◆ WHAT IS EXPECTED: Return, exactly and in full, the lines of the records below starting at the one with "0x0fc19dc68b8cd5b5, 0x240ca1cc77ac9c65] ++" and ending at the one with "0x5b9cca4f7763e373, 0x682e6ff3d6b2b8a3] ++", and no other lines.

◆ RAW DATA:

/-- A barrier of a binding (R262, R438); `arr` is the largest arrival stamp of the phase, `stamp` the stamp of the
last completed phase. -/
structure Barrier where
  need : Nat
  got : Nat := 0
  done : BitVec 32 := 0
  arr : Nat := 0
  stamp : Nat := 0
  faulted : Bool := false
  deriving DecidableEq, Repr

/-- A task parked on an absent window entry (R95) or for the version heap (R455): `va` is `none` for the latter, which
notes since when it waits and whether the Dredge has freed an entry of its tenant since. -/
structure Parked where
  va : Option Nat
  ent : ReadyEnt
  since : Nat := 0
  freed : Bool := false
  deriving DecidableEq, Repr

/-- A delivery at rung 3 of kind K that waits (R427, R444): to a parked task (`ent`), to the pinned task that is BLOCKED on
context `pinned`, or to a task of its own; `ctx` once its routine has been entered. -/
structure KDel where
  cause : BitVec 8
  val : Word
  since : Nat
  ent : Option ReadyEnt := none
  pinned : Option Nat := none
  ctx : Option Nat := none
  deriving DecidableEq, Repr

/-- An enqueue that waits on a full ready queue (R440). -/
structure Deferred where
  cluster : Nat
  ent : ReadyEnt
  since : Nat
  deriving DecidableEq, Repr

/-- A pre-emption under way (R64, R65): whether it saves, since when, and what follows it. -/
structure Preempt where
  save : Bool
  since : Nat
  suspend : Bool := false
  deriving DecidableEq, Repr

/-- A shoot-down of a bound micro-context (R97, R445): when it began, the pinned tasks (context and first stamp) and the
engine operations (context, engine context and number) that it waits for, and the queue that issued it. -/
structure Shoot where
  since : Nat
  pins : List (Nat × Option Nat) := []
  ops : List (Nat × Nat × Nat) := []
  q : Nat
  deriving DecidableEq, Repr

/-- What a task's commit or an engine sends to a peer as one event (R81, R126): its operations by address, or the
decrement of one record under a binding number (R44, R45). -/
structure PeerSend where
  peer : Nat
  ops : List (Nat × BufKind) := []
  dec : Option (Nat × BitVec 31) := none
  deriving DecidableEq, Repr

/-- A gang member's hold on remote traffic (R371): the originator and its launch, since when the acknowledgement was
sent, and what is held at the fabric ports, in commit order. -/
structure GangHold where
  origin : Nat
  id : Nat
  since : Nat
  sends : List PeerSend := []
  deriving DecidableEq, Repr

/-- A task whose publication is in progress (R49, R53): its agent, its commit stamp and its snapshot stamp (R149). -/
structure Committing where
  agent : Nat
  st : Nat
  snap : Option Nat := none
  deriving DecidableEq, Repr

/-- A binding (R38): group, mode, window, tile dispenser, queues, barriers and everything that waits on it. `running` is
false through the binding steps; `committing` lists every task whose publication is in progress (R49, R53); `stuck` counts
the consecutive cycles in which every context was BLOCKED or VACANT (R60), and `gone` lists the cells that a pre-emption
has released already (R65). -/
structure Binding where
  gbase : Nat
  shape : BitVec 5 := 0
  prot : Bool := false
  sys : Bool := false
  since : Nat := 0
  running : Bool := false
  bseq : BitVec 31 := 0
  win : List WinEnt := []
  tx : Nat := 0
  ty : Nat := 0
  tz : Nat := 0
  tile : Nat := 0
  queues : Map StreamQ := []
  bars : Map Barrier := []
  parked : List Parked := []
  kdel : List KDel := []
  deferred : List Deferred := []
  preempt : Option Preempt := none
  shoots : List Shoot := []
  rewinding : List Nat := []
  msgs : Nat := 0
  replied : Bool := false
  committing : List Committing := []
  gang : Option GangHold := none
  stuck : Nat := 0
  gone : List Nat := []
  deriving DecidableEq, Repr

/-! ## Micro-contexts and the serving path (R34, R141, R326 to R347) -/

/-- A request record in a block's queue (R327, R328, R461, R370): its units, the request it came from, which segments
have arrived, and, for a launched request, the originator. -/
structure Rec where
  unit : Nat
  units : Nat
  rkid : BitVec 12
  fnid : Word32
  reqid : Word
  pcls : BitVec 3 := 0
  tlen : Nat := 0
  nseg : Nat := 1
  got : List Nat := []
  saddr : BitVec 128 := 0
  sport : BitVec 16 := 0
  eport : Bool := false
  arrived : Nat := 0
  arrst : Nat := 0
  done : Bool := false
  abandoned : Bool := false
  deferred : Bool := false
  origin : Option (Nat × Nat) := none
  gang : Bool := false
  deriving DecidableEq, Repr

/-- A context as a save area holds it (R339 kinds 2 and 3), with whether it had halted by a trap pending. -/
structure SavedCtx where
  lcore : Nat
  ctx : Nat
  body : Ctx
  deriving DecidableEq, Repr
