-- ==== Sys2Proof/Machine/Crypto.lean ====
section
/-! DEFINITION. SHA-384 (FIPS 180-4), HMAC-SHA-384 (RFC 2104) and AES-256-GCM (FIPS 197, SP 800-38D), which R318, R324
and R365 name: the standards fix every bit, so the engines' digests, ciphertexts and tags are computed. -/

namespace Sys2Proof.Machine

/-! ## SHA-384 -/

/-- The round constants of SHA-512 and SHA-384. -/
def shaK : List Word :=
  [0x428a2f98d728ae22, 0x7137449123ef65cd, 0xb5c0fbcfec4d3b2f, 0xe9b5dba58189dbbc] ++
  [0x3956c25bf348b538, 0x59f111f1b605d019, 0x923f82a4af194f9b, 0xab1c5ed5da6d8118] ++
  [0xd807aa98a3030242, 0x12835b0145706fbe, 0x243185be4ee4b28c, 0x550c7dc3d5ffb4e2] ++
  [0x72be5d74f27b896f, 0x80deb1fe3b1696b1, 0x9bdc06a725c71235, 0xc19bf174cf692694] ++
  [0xe49b69c19ef14ad2, 0xefbe4786384f25e3, 0x0fc19dc68b8cd5b5, 0x240ca1cc77ac9c65] ++
  [0x2de92c6f592b0275, 0x4a7484aa6ea6e483, 0x5cb0a9dcbd41fbd4, 0x76f988da831153b5] ++
  [0x983e5152ee66dfab, 0xa831c66d2db43210, 0xb00327c898fb213f, 0xbf597fc7beef0ee4] ++
  [0xc6e00bf33da88fc2, 0xd5a79147930aa725, 0x06ca6351e003826f, 0x142929670a0e6e70] ++
  [0x27b70a8546d22ffc, 0x2e1b21385c26c926, 0x4d2c6dfc5ac42aed, 0x53380d139d95b3df] ++
  [0x650a73548baf63de, 0x766a0abb3c77b2a8, 0x81c2c92e47edaee6, 0x92722c851482353b] ++
  [0xa2bfe8a14cf10364, 0xa81a664bbc423001, 0xc24b8b70d0f89791, 0xc76c51a30654be30] ++
  [0xd192e819d6ef5218, 0xd69906245565a910, 0xf40e35855771202a, 0x106aa07032bbd1b8] ++
  [0x19a4c116b8d2d0c8, 0x1e376c085141ab53, 0x2748774cdf8eeb99, 0x34b0bcb5e19b48a8] ++
  [0x391c0cb3c5c95a63, 0x4ed8aa4ae3418acb, 0x5b9cca4f7763e373, 0x682e6ff3d6b2b8a3] ++
  [0x748f82ee5defb2fc, 0x78a5636f43172f60, 0x84c87814a1f0ab72, 0x8cc702081a6439ec] ++
  [0x90befffa23631e28, 0xa4506cebde82bde9, 0xbef9a3f7b2c67915, 0xc67178f2e372532b] ++
  [0xca273eceea26619c, 0xd186b8c721c0c207, 0xeada7dd6cde0eb1e, 0xf57d4f7fee6ed178] ++
  [0x06f067aa72176fba, 0x0a637dc5a2c898a6, 0x113f9804bef90dae, 0x1b710b35131c471b] ++
  [0x28db77f523047d84, 0x32caab7b40c72493, 0x3c9ebe0a15c9bebc, 0x431d67c49c100d4c] ++
  [0x4cc5d4becb3e42b6, 0x597f299cfc657e2a, 0x5fcb6fab3ad6faec, 0x6c44198c4a475817]

/-- The initial hash value of SHA-384. -/
def shaH0 : List Word :=
  [0xcbbb9d5dc1059ed8, 0x629a292a367cd507, 0x9159015a3070dd17, 0x152fecd8f70e5939] ++
  [0x67332667ffc00b31, 0x8eb44a8768581511, 0xdb0c2e0d64f98fa7, 0x47b5481dbefa4fa4]

/-- The state of one SHA round. -/
structure ShaVars where
  a : Word
  b : Word
  c : Word
  d : Word
  e : Word
  f : Word
  g : Word
  h : Word
  deriving DecidableEq, Repr

/-- The big-endian doublewords of a byte list. -/
def shaWords (n : Nat) (bs : List Byte) : List Word :=
  match n with
  | 0 => []
  | n + 1 => word (ofBytesBE (bs.take 8)) :: shaWords n (bs.drop 8)

/-- The message schedule: `w` holds the words so far, newest first. -/
def shaSchedule (n : Nat) (w : List Word) : List Word :=
  match n with
  | 0 => w
  | n + 1 =>
    let w2 := w.getD 1 0
    let w7 := w.getD 6 0
    let w15 := w.getD 14 0
    let w16 := w.getD 15 0
    let s0 := w15.rotateRight 1 ^^^ w15.rotateRight 8 ^^^ (w15 >>> 7)
    let s1 := w2.rotateRight 19 ^^^ w2.rotateRight 61 ^^^ (w2 >>> 6)
    shaSchedule n ((w16 + s0 + w7 + s1) :: w)

/-- One round. -/
def shaRound (v : ShaVars) (kw : Word × Word) : ShaVars :=
  let s1 := v.e.rotateRight 14 ^^^ v.e.rotateRight 18 ^^^ v.e.rotateRight 41
  let ch := (v.e &&& v.f) ^^^ (~~~v.e &&& v.g)
  let t1 := v.h + s1 + ch + kw.1 + kw.2
  let s0 := v.a.rotateRight 28 ^^^ v.a.rotateRight 34 ^^^ v.a.rotateRight 39
  let maj := (v.a &&& v.b) ^^^ (v.a &&& v.c) ^^^ (v.b &&& v.c)
  ⟨t1 + (s0 + maj), v.a, v.b, v.c, v.d + t1, v.e, v.f, v.g⟩

/-- One 128-byte block added to the hash value. -/
def shaBlock (h : ShaVars) (blk : List Byte) : ShaVars :=
  let w := (shaSchedule 64 (shaWords 16 blk).reverse).reverse
  let v := (shaK.zip w).foldl shaRound h
  ⟨h.a + v.a, h.b + v.b, h.c + v.c, h.d + v.d, h.e + v.e, h.f + v.f, h.g + v.g, h.h + v.h⟩

/-- The blocks of a padded message. -/
def shaBlocks (n : Nat) (h : ShaVars) (bs : List Byte) : ShaVars :=
  match n with
  | 0 => h
  | n + 1 => shaBlocks n (shaBlock h (bs.take 128)) (bs.drop 128)

/-- SHA-384 of a message: 48 bytes in the order in which the hash produces them (R2). -/
def sha384 (m : List Byte) : List Byte :=
  let n := m.length
  let pad := (239 - n % 128) % 128
  let p := m ++ [0x80] ++ List.replicate pad 0 ++ toBytesBE (8 * n) 16
  let i := fun k => shaH0.getD k 0
  let h := shaBlocks (p.length / 128) ⟨i 0, i 1, i 2, i 3, i 4, i 5, i 6, i 7⟩ p
  [h.a, h.b, h.c, h.d, h.e, h.f].flatMap fun w => toBytesBE w.toNat 8

/-- HMAC-SHA-384 of a message under a key (R365). -/
def hmac384 (key m : List Byte) : List Byte :=
  let k0 := if key.length > 128 then sha384 key else key
  let k := k0 ++ List.replicate (128 - k0.length) 0
  sha384 (k.map (· ^^^ 0x5c) ++ sha384 (k.map (· ^^^ 0x36) ++ m))

/-! ## AES-256 -/

/-- The S-box of AES. -/
def aesBox : List Byte :=
  [0x63, 0x7c, 0x77, 0x7b, 0xf2, 0x6b, 0x6f, 0xc5, 0x30, 0x01, 0x67, 0x2b, 0xfe, 0xd7, 0xab, 0x76] ++
  [0xca, 0x82, 0xc9, 0x7d, 0xfa, 0x59, 0x47, 0xf0, 0xad, 0xd4, 0xa2, 0xaf, 0x9c, 0xa4, 0x72, 0xc0] ++
  [0xb7, 0xfd, 0x93, 0x26, 0x36, 0x3f, 0xf7, 0xcc, 0x34, 0xa5, 0xe5, 0xf1, 0x71, 0xd8, 0x31, 0x15] ++
  [0x04, 0xc7, 0x23, 0xc3, 0x18, 0x96, 0x05, 0x9a, 0x07, 0x12, 0x80, 0xe2, 0xeb, 0x27, 0xb2, 0x75] ++
  [0x09, 0x83, 0x2c, 0x1a, 0x1b, 0x6e, 0x5a, 0xa0, 0x52, 0x3b, 0xd6, 0xb3, 0x29, 0xe3, 0x2f, 0x84] ++
  [0x53, 0xd1, 0x00, 0xed, 0x20, 0xfc, 0xb1, 0x5b, 0x6a, 0xcb, 0xbe, 0x39, 0x4a, 0x4c, 0x58, 0xcf] ++
  [0xd0, 0xef, 0xaa, 0xfb, 0x43, 0x4d, 0x33, 0x85, 0x45, 0xf9, 0x02, 0x7f, 0x50, 0x3c, 0x9f, 0xa8] ++
  [0x51, 0xa3, 0x40, 0x8f, 0x92, 0x9d, 0x38, 0xf5, 0xbc, 0xb6, 0xda, 0x21, 0x10, 0xff, 0xf3, 0xd2] ++
  [0xcd, 0x0c, 0x13, 0xec, 0x5f, 0x97, 0x44, 0x17, 0xc4, 0xa7, 0x7e, 0x3d, 0x64, 0x5d, 0x19, 0x73] ++
  [0x60, 0x81, 0x4f, 0xdc, 0x22, 0x2a, 0x90, 0x88, 0x46, 0xee, 0xb8, 0x14, 0xde, 0x5e, 0x0b, 0xdb] ++
  [0xe0, 0x32, 0x3a, 0x0a, 0x49, 0x06, 0x24, 0x5c, 0xc2, 0xd3, 0xac, 0x62, 0x91, 0x95, 0xe4, 0x79] ++
  [0xe7, 0xc8, 0x37, 0x6d, 0x8d, 0xd5, 0x4e, 0xa9, 0x6c, 0x56, 0xf4, 0xea, 0x65, 0x7a, 0xae, 0x08] ++
  [0xba, 0x78, 0x25, 0x2e, 0x1c, 0xa6, 0xb4, 0xc6, 0xe8, 0xdd, 0x74, 0x1f, 0x4b, 0xbd, 0x8b, 0x8a] ++
  [0x70, 0x3e, 0xb5, 0x66, 0x48, 0x03, 0xf6, 0x0e, 0x61, 0x35, 0x57, 0xb9, 0x86, 0xc1, 0x1d, 0x9e] ++
  [0xe1, 0xf8, 0x98, 0x11, 0x69, 0xd9, 0x8e, 0x94, 0x9b, 0x1e, 0x87, 0xe9, 0xce, 0x55, 0x28, 0xdf] ++
  [0x8c, 0xa1, 0x89, 0x0d, 0xbf, 0xe6, 0x42, 0x68, 0x41, 0x99, 0x2d, 0x0f, 0xb0, 0x54, 0xbb, 0x16]

/-- The substitution of one byte. -/
def aesSub (b : Byte) : Byte := aesBox.getD b.toNat 0

/-- Multiplication by x in the field of AES. -/
def xtime (b : Byte) : Byte := (b <<< 1) ^^^ (if b.getLsbD 7 then 0x1b else 0)

/-- The key schedule: words of four bytes, newest first; `i` is the index of the next word. -/
def aesExpand (n i : Nat) (rcon : Byte) (w : List (List Byte)) : List (List Byte) :=
  match n with
  | 0 => w
  | n + 1 =>
    let p := w.getD 0 []
    let q := w.getD 7 []
    let t :=
      if i % 8 = 0 then
        let r := ((p.drop 1) ++ (p.take 1)).map aesSub
        match r with
        | x :: xs => (x ^^^ rcon) :: xs
        | [] => []
      else if i % 8 = 4 then p.map aesSub
      else p
    aesExpand n (i + 1) (if i % 8 = 0 then xtime rcon else rcon) (List.zipWith (· ^^^ ·) q t :: w)

/-- The `n` words of four bytes of a byte list. -/
def fourBytes (n : Nat) (bs : List Byte) : List (List Byte) :=
  match n with
  | 0 => []
  | n + 1 => bs.take 4 :: fourBytes n (bs.drop 4)

/-- The fifteen round keys of AES-256, 16 bytes each. -/
def aesKeys (key : List Byte) : List (List Byte) :=
  let w := (aesExpand 52 8 1 (fourBytes 8 key).reverse).reverse
  (List.range 15).map fun r => ((w.drop (4 * r)).take 4).flatten

/-- ShiftRows on 16 bytes in column order. -/
def aesShift (s : List Byte) : List Byte :=
  (List.range 16).map fun i => s.getD ((i + 4 * (i % 4)) % 16) 0

/-- MixColumns on one column. -/
def aesMix (c : List Byte) : List Byte :=
  let a := c.getD 0 0
  let b := c.getD 1 0
  let e := c.getD 2 0
  let f := c.getD 3 0
  [xtime a ^^^ xtime b ^^^ b ^^^ e ^^^ f, a ^^^ xtime b ^^^ xtime e ^^^ e ^^^ f,
    a ^^^ b ^^^ xtime e ^^^ xtime f ^^^ f, xtime a ^^^ a ^^^ b ^^^ e ^^^ xtime f]

/-- The rounds after the first key addition. -/
def aesRounds (s : List Byte) : List (List Byte) → List Byte
  | [] => s
  | [k] => List.zipWith (· ^^^ ·) (aesShift (s.map aesSub)) k
  | k :: ks => aesRounds (List.zipWith (· ^^^ ·) ((fourBytes 4 (aesShift (s.map aesSub))).flatMap aesMix) k) ks

/-- AES-256 of one 16-byte block under expanded keys. -/
def aesBlock (keys : List (List Byte)) (s : List Byte) : List Byte :=
  aesRounds (List.zipWith (· ^^^ ·) s (keys.getD 0 [])) (keys.drop 1)

/-- The inverse substitution of one byte. -/
def aesUnsub (b : Byte) : Byte := BitVec.ofNat 8 ((aesBox.findIdx? (· == b)).getD 0)

/-- The inverse of ShiftRows. -/
def aesUnshift (s : List Byte) : List Byte :=
  (List.range 16).map fun i => s.getD ((i + 16 - 4 * (i % 4)) % 16) 0

/-- The inverse of MixColumns on one column: the third power of MixColumns (FIPS 197, 4.2.3: its polynomial has order 4). -/
def aesUnmix (c : List Byte) : List Byte := aesMix (aesMix (aesMix c))

/-- The rounds undone, the round keys given last first, down to the first key. -/
def aesUnrounds (s : List Byte) : List (List Byte) → List Byte
  | [] => s
  | [k] => List.zipWith (· ^^^ ·) ((aesUnshift s).map aesUnsub) k
  | k :: ks =>
    aesUnrounds ((fourBytes 4 (List.zipWith (· ^^^ ·) ((aesUnshift s).map aesUnsub) k)).flatMap aesUnmix) ks

/-- The inverse of AES-256 on one 16-byte block under expanded keys. -/
def aesUnblock (keys : List (List Byte)) (s : List Byte) : List Byte :=
  let r := keys.reverse
  aesUnrounds (List.zipWith (· ^^^ ·) s (r.getD 0 [])) (r.drop 1)

/-! ## XTS (IEEE 1619) -/

/-- A tweak's 16 bytes multiplied by x in the field of XTS. -/
def xtsDouble (t : List Byte) : List Byte :=
  let n := ofBytes t
  let m := 2 * n % 2 ^ 128
  toBytes (if 2 ^ 127 ≤ n then m ^^^ 0x87 else m) 16

/-- The `n` blocks of a data unit under a block cipher, with the tweak of the first. -/
def xtsBlocks (cipher : List Byte → List Byte) : Nat → List Byte → List Byte → List Byte
  | 0, _, _ => []
  | n + 1, t, bs =>
    List.zipWith (· ^^^ ·) (cipher (List.zipWith (· ^^^ ·) (bs.take 16) t)) t ++
      xtsBlocks cipher n (xtsDouble t) (bs.drop 16)

/-- AES-XTS-256 of a 64-byte data unit with a data key, a tweak key and the unit's number (R84); `enc` to encrypt. -/
def xtsLine (enc : Bool) (key tweakKey : List Byte) (unit : Nat) (bs : List Byte) : List Byte :=
  let ks := aesKeys key
  xtsBlocks (if enc then aesBlock ks else aesUnblock ks) 4 (aesBlock (aesKeys tweakKey) (toBytes unit 16)) bs

/-! ## GCM -/

/-- One step of the GF(2^128) product of SP 800-38D: `z` the sum, `v` the shifted operand. -/
def gmulStep (x : BitVec 128) (zv : BitVec 128 × BitVec 128) (i : Nat) : BitVec 128 × BitVec 128 :=
  let z := if x.getLsbD (127 - i) then zv.1 ^^^ zv.2 else zv.1
  (z, (zv.2 >>> 1) ^^^ (if zv.2.getLsbD 0 then 0xe1000000000000000000000000000000 else 0))

/-- The GF(2^128) product of SP 800-38D. -/
def gmul (x y : BitVec 128) : BitVec 128 := ((List.range 128).foldl (gmulStep x) (0, y)).1

/-- The 128-bit value of 16 bytes, first byte highest, short lists padded with zero at the end. -/
def block128 (bs : List Byte) : BitVec 128 := BitVec.ofNat 128 (ofBytesBE (bs ++ List.replicate (16 - bs.length) 0))

/-- GHASH over the 16-byte blocks of a byte list, the last one padded with zeros. -/
def ghash (n : Nat) (h y : BitVec 128) (bs : List Byte) : BitVec 128 :=
  match n with
  | 0 => y
  | n + 1 => ghash n h (gmul (y ^^^ block128 (bs.take 16)) h) (bs.drop 16)

/-- The blocks of `n` bytes. -/
def gblocks (n : Nat) : Nat := (n + 15) / 16

/-- The counter-mode stream of `n` blocks from counter `c` with the 12-byte nonce `iv`. -/
def ctrStream (n c : Nat) (keys : List (List Byte)) (iv : List Byte) : List Byte :=
  match n with
  | 0 => []
  | n + 1 => aesBlock keys (iv ++ toBytesBE c 4) ++ ctrStream n (c + 1) keys iv

/-- Counter-mode encryption, and decryption, of a byte list. -/
def gcmCrypt (keys : List (List Byte)) (iv m : List Byte) : List Byte :=
  List.zipWith (· ^^^ ·) m (ctrStream (gblocks m.length) 2 keys iv)

/-- The GCM tag over additional data and ciphertext. -/
def gcmTag (keys : List (List Byte)) (iv aad ct : List Byte) : List Byte :=
  let h := block128 (aesBlock keys (List.replicate 16 0))
  let y := ghash (gblocks ct.length) h (ghash (gblocks aad.length) h 0 aad) ct
  let y := gmul (y ^^^ BitVec.ofNat 128 (8 * aad.length * 2 ^ 64 + 8 * ct.length)) h
  List.zipWith (· ^^^ ·) (toBytesBE y.toNat 16) (aesBlock keys (iv ++ toBytesBE 1 4))

/-- AES-256-GCM sealing under a 32-byte key: the ciphertext and the 16-byte tag (R318, R324). -/
def gcmSeal (key iv aad m : List Byte) : List Byte × List Byte :=
  let ks := aesKeys key
  let ct := gcmCrypt ks iv m
  (ct, gcmTag ks iv aad ct)

/-- AES-256-GCM opening: the plaintext, when the tag matches (R318, R327). -/
def gcmOpen (key iv aad ct tag : List Byte) : Option (List Byte) :=
  let ks := aesKeys key
  if gcmTag ks iv aad ct = tag then some (gcmCrypt ks iv ct) else none

end Sys2Proof.Machine
end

◆ WRITTEN SOLUTION:
  [0xe49b69c19ef14ad2, 0xefbe4786384f25e3, 0x0fc19dc68b8cd5b5, 0x240ca1cc77ac9c65] ++
  [0x2de92c6f592b0275, 0x4a7484aa6ea6e483, 0x5cb0a9dcbd41fbd4, 0x76f988da831153b5] ++
  [0x983e5152ee66dfab, 0xa831c66d2db43210, 0xb00327c898fb213f, 0xbf597fc7beef0ee4] ++
  [0xc6e00bf33da88fc2, 0xd5a79147930aa725, 0x06ca6351e003826f, 0x142929670a0e6e70] ++
  [0x27b70a8546d22ffc, 0x2e1b21385c26c926, 0x4d2c6dfc5ac42aed, 0x53380d139d95b3df] ++
  [0x650a73548baf63de, 0x766a0abb3c77b2a8, 0x81c2c92e47edaee6, 0x92722c851482353b] ++
  [0xa2bfe8a14cf10364, 0xa81a664bbc423001, 0xc24b8b70d0f89791, 0xc76c51a30654be30] ++
  [0xd192e819d6ef5218, 0xd69906245565a910, 0xf40e35855771202a, 0x106aa07032bbd1b8] ++
  [0x19a4c116b8d2d0c8, 0x1e376c085141ab53, 0x2748774cdf8eeb99, 0x34b0bcb5e19b48a8] ++
  [0x391c0cb3c5c95a63, 0x4ed8aa4ae3418acb, 0x5b9cca4f7763e373, 0x682e6ff3d6b2b8a3] ++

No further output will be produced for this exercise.